Helicopter capability - Defence Committee Contents


Examination of Witnesses (Questions 120-139)

REAR ADMIRAL SIMON CHARLIER, REAR ADMIRAL TONY JOHNSTONE-BURT OBE AND BRIGADIER KEVIN ABRAHAM

2 JUNE 2009

  Q120  Mr Havard: So, it is not good but it is no different?

  Rear Admiral Charlier: Obviously, they are naval people and I take as much interest in this as my colleague. We work very closely together to look at peaks and troughs of retention and PVR rates. It is a much more complex position than you might at first think. If you work people hard in an operational theatre and continue to return them to that same theatre eventually two things happen: first, they become tired of that single involvement and all the pressures that go with it in the cycle, which my colleague has just mentioned; second, in the Sea King Mk4 force there are naval personnel with a particular sub-specialisation which is the littoral manoeuvre and amphibious warfare side, in this case flying. If you continually rotate them into a land-based operation so they are doing a single task, although the task varies within that operation, you combine the effects of both operational stress and the performance of a role which they are designed to do, but they have also joined the Navy and we have to get that in balance. We work very closely together to try to balance the operational demands that must come first—there is no doubt about that whatsoever—with the performance of the amphibious and littoral manoeuvre task of flying at sea and embarking. We have to watch it very carefully to get it in balance because that gives the varied military career in which most of the people who have joined want to participate.

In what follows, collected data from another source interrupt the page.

-- ==== Sys2Proof/Machine/TimeOps.lean ====
section
/-! DEFINITION. The time base: advance, pulses, trust states, restart (R285 to R292). -/

namespace Sys2Proof.Machine

/-- The time base changed by a function. -/
def State.modTime (s : State) (f : TimeBase → TimeBase) : State := { s with time := f s.time }

/-- C in 40.24 fixed point: the mean of the accepted intervals, or the declared period in time-base cycles (R287). -/
def State.c24 (s : State) : Nat :=
  match s.time.ivals with
  | [] => s.periodNs * 2 ^ 22
  | l => l.foldl (· + ·) 0 * 2 ^ 24 / l.length

/-- Whether 16 accepted intervals have followed the last restart of discipline (R287). -/
def TimeBase.disciplined (t : TimeBase) : Bool := decide (16 ≤ t.ivals.length)

/-- The fraction of device time (R286). -/
def TimeBase.frac (t : TimeBase) : Nat := t.now % 2 ^ 24

/-- Device time and its remainder after `n` cycles at a rate: 2^24 / C per cycle; in TRUSTED the fraction stops at
0xFF_FFFF (R287, R289). -/
def TimeBase.run' (t : TimeBase) (c24 n : Nat) : TimeBase :=
  let total := t.acc + n * 2 ^ 48
  let units := total / c24
  if t.state = .trusted ∧ 0xFFFFFF ≤ t.frac + units then
    { t with now := t.now - t.frac + 0xFFFFFF, acc := 0, cyc := t.cyc + n, trefLeft := t.trefLeft - n }
  else
    { t with now := t.now + units, acc := total % c24, cyc := t.cyc + n, trefLeft := t.trefLeft - n }

/-- Bit rates of CSP_CTL.BAUD (R213). -/
def cspRate (baud : Nat) : Nat := 115200 * 2 ^ baud

/-- Bytes that leave the serial port's transmit FIFO in `n` cycles of 250 MHz: ten bit times each (R213). -/
def Csp.drain (c : Csp) (rate n : Nat) : Csp :=
  let acc := c.txAcc + n * rate
  let all := c.tx ++ c.pend
  let k := min all.length (acc / 2500000000)
  { c with tx := (all.drop k).take 64, pend := (all.drop k).drop 64, out := c.out ++ all.take k
           txAcc := if all.length ≤ k then 0 else acc - k * 2500000000 }

/-- The serial port as time passes, while it is enabled. -/
def State.cspDrain (s : State) (n : Nat) : State :=
  if s.bit Reg.CSP_CTL_EN then
    { s with keys := { s.keys with csp := s.keys.csp.drain (cspRate (s.rd Reg.CSP_CTL_BAUD)) n } }
  else s

/-- `n` cycles of the time-base clock: device time, and the guard timer at its nominal 32,768 Hz. -/
def State.advance (s : State) (n : Nat) : State :=
  let g := s.time.guardAcc + n * 32768
  let s1 := s.modTime (fun t => { t.run' (max 1 s.c24) n with guardAcc := g % 250000000 })
  (s1.cspDrain n).addTo Reg.GRD_TIMER_COUNT (g / 250000000)

/-- The declared period in time-base cycles. -/
def State.periodCyc (s : State) : Nat := s.periodNs / 4

/-- W in time-base cycles: TIM_WINDOW parts per million of the declared period, at least 2 (R288). -/
def State.winCyc (s : State) : Nat := max 2 (s.periodNs * s.rd Reg.TIM_WINDOW_PPM / 1000000 / 4)

/-- W_h: W plus the oscillator bound times the time spent in HOLDOVER, capped at a quarter of the period (R290). -/
def State.winHold (s : State) : Nat :=
  let ppm := if s.time.disciplined then 2 else 50
  min (s.periodCyc / 4) (s.winCyc + (s.time.cyc - s.time.holdCyc) * ppm / 1000000)

/-- The expected edge: the last tick edge plus C cycles (R288). -/
def State.expectedEdge (s : State) : Nat := s.time.lastEdge + s.c24 / 2 ^ 24

/-- Cycles to the nearest synthetic tick edge (R289, R290). -/
def State.edgeDistance (s : State) : Nat :=
  let f := s.time.frac
  min f (2 ^ 24 - f) * s.c24 / 2 ^ 48

/-- Whether TREF_OUT is driven (R294): in TRUSTED, and in HOLDOVER where OUT_HOLD is 1. -/
def State.trefDriven (s : State) : Bool :=
  s.bit Reg.TIM_CTL_OUT_EN &&
    (match s.time.state with | .trusted => true | .holdover => s.bit Reg.TIM_CTL_OUT_HOLD | .untrusted => false)

/-- TREF_OUT held low where it is no longer driven (R294). -/
def State.trefSettle (s : State) : State := if s.trefDriven then s else s.modTime (fun t => { t with trefLeft := 0 })

/-- Entry into HOLDOVER with its cause (R290, R304): 1 rejected, 2 missing, 3 restart, 4 period change. -/
def State.enterHoldover (s : State) (cause : Nat) : State :=
  let left := s.time.state = .trusted
  (((s.modTime (fun t => { t with state := .holdover, run := 0, runU := 0, holdCyc := t.cyc
                                  holdNow := if left then t.now else t.holdNow })).trefSettle).inc (Reg.TIM_CNT_COUNT 3)).emit
    .timeHoldover none (Config.blockSource 2) cause 0 0

/-- Entry into UNTRUSTED with its cause (R290, R304): 1 holdover expired, 2 restart. The intervals counted so far no
longer discipline the time base (R287). -/
def State.enterUntrusted (s : State) (cause : Nat) : State :=
  (((s.modTime (fun t => { t with state := .untrusted, ivals := [] })).trefSettle).inc (Reg.TIM_CNT_COUNT 4)).emit
    .timeUntrusted none (Config.blockSource 2) cause 0 0

/-- Alignment at an accepted pulse (R289): the synthetic edge ahead takes device time to the next tick; one behind
leaves the count. The pulses inside a run of UNTRUSTED do not align (the example of chapter 12; log entry 53). -/
def State.align (s : State) : State :=
  s.modTime (fun t =>
    let ahead := 2 ^ 23 ≤ t.frac
    { t with now := if ahead then t.now - t.frac + 2 ^ 24 else t.now, acc := if ahead then 0 else t.acc
             lastEdge := t.cyc, lastTime := if ahead then t.now - t.frac + 2 ^ 24 else t.now })

/-- An accepted pulse's interval joins the mean where it is one tick (R287). -/
def TimeBase.addInterval (t : TimeBase) (c24 : Nat) : TimeBase :=
  match t.lastAcc with
  | none => { t with lastAcc := some t.cyc }
  | some a =>
    let iv := t.cyc - a
    let oneTick := c24 ≤ 2 * iv * 2 ^ 24 ∧ 2 * iv * 2 ^ 24 < 3 * c24
    { t with lastAcc := some t.cyc, ivals := if oneTick then (iv :: t.ivals).take 16 else t.ivals }

/-- The return to TRUSTED at the last pulse of a run (R290, R289). -/
def State.relock (s : State) : State :=
  let prev := s.time.state.val
  let before := s.time.now
  let run := s.time.run
  let s1 := (s.modTime (fun t => { t with state := .trusted })).align
  let s2 := (s1.modTime (fun t => { t with run := 0, runU := 0 })).inc (Reg.TIM_CNT_COUNT 5)
  s2.emit .timeTrusted none (Config.blockSource 2) prev (s2.time.now - before) run

/-- A pulse in HOLDOVER or UNTRUSTED: the run goes on or is broken, and the Nth pulse of a run relocks (R290). -/
def State.pulseUntrusted (s : State) : State :=
  let t := s.time
  let n := max 1 (s.rd Reg.TIM_RELOCK_COUNT)
  let iv := t.cyc - t.lastPulse
  let ivOk := decide (s.periodCyc ≤ iv + s.winCyc) && decide (iv ≤ s.periodCyc + s.winCyc)
  let runU := if ivOk ∧ t.runU ≠ 0 then t.runU + 1 else 1
  match t.state with
  | .holdover =>
    if s.edgeDistance ≤ s.winHold then
      let s1 := (s.modTime (fun t => { t.addInterval s.c24 with run := t.run + 1, runU := runU, lastPulse := t.cyc })).inc
        (Reg.TIM_CNT_COUNT 0)
      if n ≤ s1.time.run then s1.relock else s1.align
    else s.modTime (fun t => { t with run := 0, runU := runU, lastPulse := t.cyc })
  | _ =>
    let goes := ivOk && t.run != 0
    let s1 := s.modTime (fun t =>
      let t1 := if goes then t else { t with ivals := [], lastAcc := none }
      { t1.addInterval s.c24 with run := if goes then t.run + 1 else 1, runU := runU, lastPulse := t.cyc
                                  lastTime := t.now })
    let s2 := s1.inc (Reg.TIM_CNT_COUNT 0)
    if n ≤ s2.time.run ∧ n ≤ s2.time.runU then s2.relock else s2

/-- Cycles since the last synthetic tick edge (R289, R290). -/
def State.edgePast (s : State) : Nat := s.time.frac * s.c24 / 2 ^ 48

/-- Cycles since the last synthetic edge whose window W_h has passed (R290). `late` as in `State.pulseMissing`. -/
def State.edgeDue (s : State) (late : Nat) : Nat :=
  if s.winHold + late ≤ s.edgePast then s.edgePast else s.edgePast + s.c24 / 2 ^ 24

/-- A pulse declared missing where one is due (R288, R290). In TRUSTED, at the expected edge plus W, the tick count advances
and the fraction resumes from the expected edge; in HOLDOVER no pulse has come by a synthetic edge plus W_h, and in UNTRUSTED
none by the run's last pulse plus the declared period plus W: the run is broken. `late`: 1 for a pulse that comes after that moment, 0 for
the moment itself. -/
def State.pulseMissing (s : State) (late : Nat) : State :=
  let t := s.time
  match t.state with
  | .trusted =>
    let e := s.expectedEdge
    let w := s.winCyc
    if e + w + late ≤ t.cyc then
      let c24 := max 1 s.c24
      let s1 := (s.modTime (fun t => { t with
        now := t.now - t.frac + 2 ^ 24 + w * 2 ^ 48 / c24, lastEdge := e, acc := 0, cyc := e + w })).inc (Reg.TIM_CNT_COUNT 2)
      (s1.enterHoldover 2).modTime (fun u => { u.run' c24 (t.cyc - (e + w)) with trefLeft := u.trefLeft })
    else s
  | .holdover =>
    let x := s.edgeDue late
    if t.lastEdge + s.winHold + x < t.cyc then
      (s.modTime (fun t => { t with run := 0, runU := 0, lastEdge := t.cyc - x })).inc (Reg.TIM_CNT_COUNT 2)
    else s
  | .untrusted =>
    if t.run ≠ 0 ∧ t.lastPulse + s.periodCyc + s.winCyc + late ≤ t.cyc then
      (s.modTime (fun t => { t with run := 0, runU := 0, ivals := [], lastAcc := none })).inc (Reg.TIM_CNT_COUNT 2)
    else s

/-- A rising edge on TREF_IN at the time base's cycle (R288, R290): a pulse that was due and has not come is missing first. -/
def State.pulse (s0 : State) : State :=
  let s := s0.pulseMissing 1
  match s.time.state with
  | .trusted =>
    let e := s.expectedEdge
    if s.time.cyc + s.winCyc < e then
      let iv := s.time.cyc - s.time.lastEdge
      let s1 := (s.inc (Reg.TIM_CNT_COUNT 1)).emit .timePulseRejected none (Config.blockSource 2) iv s.winCyc 0
      (s1.modTime (fun t => { t with lastPulse := t.cyc })).enterHoldover 1
    else
      let s1 := (s.modTime (fun t => { t.addInterval s.c24 with lastPulse := t.cyc })).inc (Reg.TIM_CNT_COUNT 0)
      s1.align
  | _ => s.pulseUntrusted

/-- Whether H has elapsed since entry into HOLDOVER, on the internal oscillator (R290). -/
def State.holdoverOver (s : State) : Bool :=
  decide (s.time.state = .holdover)
    && decide (s.rd Reg.TIM_HOLDOVER_SECONDS * 250000000 ≤ s.time.cyc - s.time.holdCyc)

/-- The smallest number of periods that covers `ns` nanoseconds. -/
def ceilDiv (ns p : Nat) : Nat := (ns + (p - 1)) / max 1 p

/-- The restart of the time base after a reset that reaches it (R291): the tick count from the last save and the guard
timer, the state by the uncertainty u, or the unit's tick advanced by a second and GAP set where the guard timer was
lost. -/
def State.timeRestart (s : State) (guardLost : Bool) : State :=
  let t := s.time
  let saved := t.saves.headD (0, 0)
  let p := t.mramPeriod
  let s0 := (s.wr Reg.TIM_PERIOD_PERIOD_NS p)
  if guardLost then
    let add := ceilDiv 1000000000 p
    let s1 := s0.modTime (fun t => { t with now := (saved.1 + add) * 2 ^ 24, acc := 0, ivals := [], lastAcc := none
                                            run := 0, runU := 0, gap := true, mramWallValid := false, state := .trusted
                                            pend := none, edgeDone := saved.1 + add, peer := none, diffRun := 0, eqRun := 0
                                            lastTime := 0, saveSec := (saved.1 + add) * p / 1000000000
                                            holdNow := (saved.1 + add) * 2 ^ 24, holdCyc := t.cyc })
    (s1.emit .timeRestarted none (Config.blockSource 2) add 0 2).enterUntrusted 2
  else
    let eNs := (s.rd Reg.GRD_TIMER_COUNT + 2 ^ 48 - saved.2) % 2 ^ 48 * 1000000000 / 32768
    let u := eNs * 200 / 1000000 + 61000
    let add := ceilDiv (eNs + u) p
    let s1 := s0.modTime (fun t => { t with now := (saved.1 + add) * 2 ^ 24, acc := 0, ivals := [], lastAcc := none
                                            run := 0, runU := 0, state := .untrusted
                                            pend := none, edgeDone := saved.1 + add, peer := none, diffRun := 0, eqRun := 0
                                            lastTime := 0, saveSec := (saved.1 + add) * p / 1000000000
                                            holdNow := saved.1 * 2 ^ 24 })
    let s2 := s1.emit .timeRestarted none (Config.blockSource 2) add (u / 1000) 1
    if u < p / 4 then
      -- H counts from the saved edge: the cycle count moves on by the estimate (R291)
      let s3 := s2.enterHoldover 3
      s3.modTime (fun t => { t with cyc := t.cyc + eNs / 4 })
    else s2.enterUntrusted 2

end Sys2Proof.Machine
end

  Q121  Mr Havard: Do you need to put more resource and therefore more people into that particular area? Therefore, do you need more people in the sense of the headline figure as well? It may be embarrassing to say that you need more people but if that is the reality is that what you need to do?

  Rear Admiral Charlier: No. As I said earlier, unless we were to predict a 10 or 20-year cycle of continuing to support amphibious and littoral manoeuvre operations and singularly land-based operations, I do not think that to overman the Navy would be a good use of taxpayers' money. The Navy is not designed around that process and that would require a whole change of policy to deliver it. It is up to us, the Commanders, to balance our people's role in employment as best we can to advance the operational theatre within the budget we are given.

  Chairman: I thought that was precisely the scenario predicted for the next 10 or 20 years.

  Mr Havard: Quite!

  Q122  Linda Gilroy: Are there any significant areas of capability for which you are unable to train because of the pressures of deployment and the Harmony issues that we have just been discussing? Are there things that you cannot train for in the UK that are needed in Afghanistan?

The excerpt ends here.